GOAL OF THE EXERCISE –
Copy exactly the lines of the records below, and only those lines, beginning with the line that contains "if long then" and ending with the line that contains "if !(s.group d".

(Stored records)
# # # #
/-- The cells queued on the best port of a link group for a class and routing VC, saturating (R97). -/
def State.bestQueue (s : State) (d t mclass rvc : Nat) : Nat :=
  min 1023 ((minOf ((s.eligible d t rvc).map fun p => s.queuedCells p (s.vcidOn p mclass rvc))).getD 1023)

/-- The first of some ports at or after a pointer, wrapping. -/
def rotated (ptr : Nat) (ps : List Nat) : Option Nat :=
  match ps.find? fun p => decide (ptr ≤ p) with
  | some p => some p
  | none => ps.head?

/-- The port of a link group for a hop (R86, R101, R616), and the rotating pointer where it broke a tie. -/
def State.pickPort (s : State) (net : BitVec 256) (d t rvc : Nat) : State × Option Nat :=
  let ps := s.eligible d t rvc
  if ps.isEmpty then (s, none)
  else if routedPinned net then (s, some (lget ps (routeHash net * ps.length / 2 ^ 16) 0))
  else
    let q (p : Nat) : Nat := s.queuedCells p (s.vcidOn p (L.NET.MCLASS.get net) rvc)
    let tied := ps.filter fun p => some (q p) == minOf (ps.map q)
    match tied with
    | [p] => (s, some p)
    | _ =>
      match rotated (mget s.core.groupPtr (d, t) 0) tied with
      | none => (s, none)
      | some p => (s.modCore fun c => { c with groupPtr := mset c.groupPtr (d, t) ((p + 1) % 256) }, some p)

/-! ### Levels of neighbours (R96, R97) -/

/-- An entry of the snapshot of the neighbour at the far end of a link group: its SAME or its NEXT vector. -/
def State.snapLevel (s : State) (d t : Nat) (next : Bool) (c : Nat) : Nat :=
  let stale := s.f F.GUYLINE_CFG.GL_STALE_LEVEL
  match s.group d t with
  | [] => stale
  | p :: _ =>
    if !(s.on F.PORT_STATE.GUYLINE p) then stale
    else match mfind s.core.snaps p with
      | none => stale
      | some x =>
        let v := if next then x.next else x.same
        if s.f F.GUYLINE_CFG.GL_MAX_AGE < x.age ∨ v.isEmpty then stale else lget v c 0

/-- Ring distances from c to t: towards +1 and towards −1. -/
def ringDist (n c t : Nat) : Nat × Nat := ((t + n - c % n) % n, n - (t + n - c % n) % n)

/-- The level a neighbour publishes for what comes after dimension d is done (R97, first row; R98). -/
def State.afterLevel (s : State) (net : BitVec 256) (d t : Nat) : Nat :=
  let e := d + 1
  let own := s.fldOf s.own e
  let dst := s.fldOf (L.NET.DST_NODE.get net) e
  if !(s.dimOn e) || own == dst then 0
  else
    let c := if s.isRing e then
        let r := ringDist (s.dimSize e) own dst
        if r.1 ≤ r.2 then 0 else 1
      else dst
    min 14 (s.snapLevel d t true c)

/-- The cost of a candidate (R97). -/
def State.hopCost (s : State) (d q g x : Nat) : Nat :=
  (s.fa F.ROUTE_WEIGHTS.W_LOCAL d * q + s.fa F.ROUTE_WEIGHTS.W_REMOTE d * g + s.f F.ROUTE_ADAPT_STATUS.W_HOP_EFF d * x) %
    2 ^ 32

/-- A candidate hop: its cost, its extra hops, the coordinate or direction of its link group, whether it deroutes. -/
structure Cand where
  cost : Nat
  x : Nat
  via : Bool
  t : Nat
  deriving DecidableEq, Repr

/-- Whether a candidate is preferred (R98): lower cost, smaller x, direct, lower coordinate or + direction. -/
def Cand.better (a b : Cand) : Bool :=
  decide (a.cost < b.cost) || (a.cost == b.cost && (decide (a.x < b.x) || (a.x == b.x &&
    ((!a.via && b.via) || (a.via == b.via && decide (a.t < b.t))))))

/-- The candidate chosen (R98). -/
def bestCand (l : List Cand) : Option Cand :=
  l.foldl (fun b c => match b with
    | none => some c
    | some a => if c.better a then some c else some a) none

/-- A first hop in a dimension counted (R100). -/
def State.firstHop (s : State) (d : Nat) (long : Bool) : State :=
  let s := s.modCore fun c => { c with firstHops := mset c.firstHops d (mget c.firstHops d 0 + 1) }
  if long then
    (s.modCore fun c => { c with firstLong := mset c.firstLong d (mget c.firstLong d 0 + 1) }).cnt .DEROUTE_COUNT d
  else s

/-- What a hop comes to: a port with the header for it, no eligible port, or a header inconsistent with its arrival. -/
inductive Hop where
  | port (p : Nat) (net : BitVec 256)
  | nowhere
  | misroute
  deriving DecidableEq, Repr

/-- A hop through the link group (d, t) with a header whose RVC is set. -/
def State.hopVia (s : State) (net : BitVec 256) (d t : Nat) : State × Hop :=
  match s.pickPort net d t (L.NET.RVC.get net) with
  | (s, some p) => (s, .port p net)
  | (s, none) => (s, .nowhere)

/-! ### Cliques (R99, R101, R103) -/

/-- The intermediates a scan from the deroute pointer meets (R99). -/
def State.scanVia (s : State) (d ptr t : Nat) : List Nat :=
  let n := s.dimSize d
  let all := (List.range n).map fun k => (ptr + k) % n
  let ok := all.filter fun i => i != s.fldOf s.own d && i != t && !(s.group d i).isEmpty
  ok.take (s.f F.DR_CFG.DR_CANDIDATES d + 1)

/-- The intermediates eligible for a pinned packet (R101). -/
def State.pinnedVia (s : State) (d t : Nat) : List Nat :=
  (List.range (s.dimSize d)).filter fun i =>
    i != s.fldOf s.own d && i != t && !(s.group d i).isEmpty && decide (s.snapLevel d i false t < 15)

/-- Whether a packet may deroute (R103). -/
def State.mayDeroute (s : State) (net : BitVec 256) (d t : Nat) : Bool :=
  (s.on F.DR_CFG.DEROUTE_ENABLE d && !(routedPinned net) && !(L.NET.MCAST.on net)) ||
    ((s.group d t).isEmpty && s.on F.ROUTE_CONTROL.FAIL_DEROUTE)

/-- The first hop of a packet in a clique: its candidate (R97, R98, R101). -/
def State.cliqueCand (s : State) (inp : Nat) (net : BitVec 256) (d t : Nat) : Option Cand :=
  let cls := L.NET.MCLASS.get net
  let may := s.mayDeroute net d t
  if routedPinned net then
    if !(s.group d t).isEmpty then some ⟨0, 0, false, t⟩
    else if may then
      let l := s.pinnedVia d t
      if l.isEmpty then none else some ⟨0, 1, true, lget l (routeHash net * l.length / 2 ^ 16) 0⟩
    else none
  else
    let direct := if (s.group d t).isEmpty then []
      else [(⟨s.hopCost d (s.bestQueue d t cls 0) (s.afterLevel net d t) 0, 0, false, t⟩ : Cand)]
    let vias := if may then s.scanVia d (mget s.core.derPtr (inp, d) 0) t else []
    let vias := (vias.filter fun i => s.snapLevel d i false t != 15).map fun i =>
      (⟨s.hopCost d (s.bestQueue d i cls 0) (s.snapLevel d i false t) 1, 1, true, i⟩ : Cand)
    bestCand (direct ++ vias)

/-- A hop in a clique (R103). -/
def State.cliqueHop (s : State) (inp : Nat) (net : BitVec 256) (d : Nat) (entering : Bool) : State × Hop :=
  let t := s.fldOf (L.NET.DST_NODE.get net) d
  if !entering then
    if dimBit L.NET.DEROUTE net d then s.hopVia (L.NET.RVC.set net 1) d t else (s, .misroute)
  else
    let k := s.cliqueCand inp net d t
    let s := s.modCore fun c => { c with
      derPtr := mset c.derPtr (inp, d) ((mget c.derPtr (inp, d) 0 + 1) % max 1 (s.dimSize d)) }
    match k with
    | none => (s, .nowhere)
    | some k =>
      match s.hopVia (if k.via then setDimBit L.NET.DEROUTE net d true else net) d k.t with
      | (s, .port p h) => (s.firstHop d k.via, .port p h)
      | r => r

/-! ### Rings (R91, R103, R104) -/

/-- The ring links of a path: link j joins j and j + 1 (R104). -/
def ringLinks (n c dir k : Nat) : List Nat :=
  (List.range k).map fun j => if dir = 0 then (c + j) % n else (c + 2 * n - 1 - j) % n

/-- Whether a direction of a ring is clear over a distance (R104). -/
def State.clear (s : State) (d c dir k : Nat) : Bool :=
  !(s.group d dir).isEmpty &&
    (ringLinks (s.dimSize d) c dir k).all fun j => !((s.f F.RING_LINK_DOWN.DOWN d).testBit j)

/-- The date line position of a ring (R91). -/
def State.dateline (s : State) (d : Nat) : Nat :=
  if s.f F.DR_CFG.DATELINE_POS d = 63 then s.dimSize d - 1 else s.f F.DR_CFG.DATELINE_POS d

/-- Whether the link from c in a direction is the date line (R91). -/
def State.crossesDateline (s : State) (d c dir : Nat) : Bool :=
  if dir = 0 then c == s.dateline d else c == (s.dateline d + 1) % s.dimSize d

/-- The header as a ring hop in its direction leaves it (R91, R103). -/
def State.ringHeader (s : State) (net : BitVec 256) (d dir : Nat) : BitVec 256 :=
  let net := if s.crossesDateline d (s.fldOf s.own d) dir then setDimBit L.NET.DATELINE net d true else net
  L.NET.RVC.set net (b2n (dimBit L.NET.DATELINE net d))

/-- The distance in a direction. -/
def dirDist (r : Nat × Nat) (dir : Nat) : Nat := if dir = 0 then r.1 else r.2

/-- The direction of a packet that enters a ring (R98, R101, R103, R104), as a candidate. -/
def State.ringCand (s : State) (net : BitVec 256) (d : Nat) : Option Cand :=
  let c := s.fldOf s.own d
  let r := ringDist (s.dimSize d) c (s.fldOf (L.NET.DST_NODE.get net) d)
  let m := min r.1 r.2
  let ok (dir : Nat) : Bool := s.clear d c dir (dirDist r dir)
  let cand := [0, 1].filter fun dir =>
    ok dir && (dirDist r dir == m || s.on F.DR_CFG.RING_LONG_ENABLE d || !(ok (1 - dir)))
  let x (dir : Nat) : Nat := dirDist r dir - m
  if routedPinned net then
    let first := if r.1 = r.2 then routeHash net % 2 else if r.1 < r.2 then 0 else 1
    let dir := if cand.contains first then some first else if cand.contains (1 - first) then some (1 - first) else none
    dir.map fun dir => ⟨0, x dir, false, dir⟩
  else
    let level (dir : Nat) : Nat :=
      if 1 < dirDist r dir then s.snapLevel d dir false dir else s.afterLevel net d dir
    let open_ := cand.filter fun dir => !(decide (1 < dirDist r dir) && level dir == 15)
    bestCand (open_.map fun dir =>
      let rvc := L.NET.RVC.get (s.ringHeader net d dir)
      (⟨s.hopCost d (s.bestQueue d dir (L.NET.MCLASS.get net) rvc) (level dir) (x dir), x dir, false, dir⟩ : Cand))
# # # #
WRITTEN RESPONSE –
  if long then
    (s.modCore fun c => { c with firstLong := mset c.firstLong d (mget c.firstLong d 0 + 1) }).cnt .DEROUTE_COUNT d
  else s

/-- What a hop comes to: a port with the header for it, no eligible port, or a header inconsistent with its arrival. -/
inductive Hop where
  | port (p : Nat) (net : BitVec 256)
  | nowhere
  | misroute
  deriving DecidableEq, Repr

/-- A hop through the link group (d, t) with a header whose RVC is set. -/
def State.hopVia (s : State) (net : BitVec 256) (d t : Nat) : State × Hop :=
  match s.pickPort net d t (L.NET.RVC.get net) with
  | (s, some p) => (s, .port p net)
  | (s, none) => (s, .nowhere)

/-! ### Cliques (R99, R101, R103) -/

/-- The intermediates a scan from the deroute pointer meets (R99). -/
def State.scanVia (s : State) (d ptr t : Nat) : List Nat :=
  let n := s.dimSize d
  let all := (List.range n).map fun k => (ptr + k) % n
  let ok := all.filter fun i => i != s.fldOf s.own d && i != t && !(s.group d i).isEmpty
  ok.take (s.f F.DR_CFG.DR_CANDIDATES d + 1)

/-- The intermediates eligible for a pinned packet (R101). -/
def State.pinnedVia (s : State) (d t : Nat) : List Nat :=
  (List.range (s.dimSize d)).filter fun i =>
    i != s.fldOf s.own d && i != t && !(s.group d i).isEmpty && decide (s.snapLevel d i false t < 15)

/-- Whether a packet may deroute (R103). -/
def State.mayDeroute (s : State) (net : BitVec 256) (d t : Nat) : Bool :=
  (s.on F.DR_CFG.DEROUTE_ENABLE d && !(routedPinned net) && !(L.NET.MCAST.on net)) ||
    ((s.group d t).isEmpty && s.on F.ROUTE_CONTROL.FAIL_DEROUTE)

/-- The first hop of a packet in a clique: its candidate (R97, R98, R101). -/
def State.cliqueCand (s : State) (inp : Nat) (net : BitVec 256) (d t : Nat) : Option Cand :=
  let cls := L.NET.MCLASS.get net
  let may := s.mayDeroute net d t
  if routedPinned net then
    if !(s.group d t).isEmpty then some ⟨0, 0, false, t⟩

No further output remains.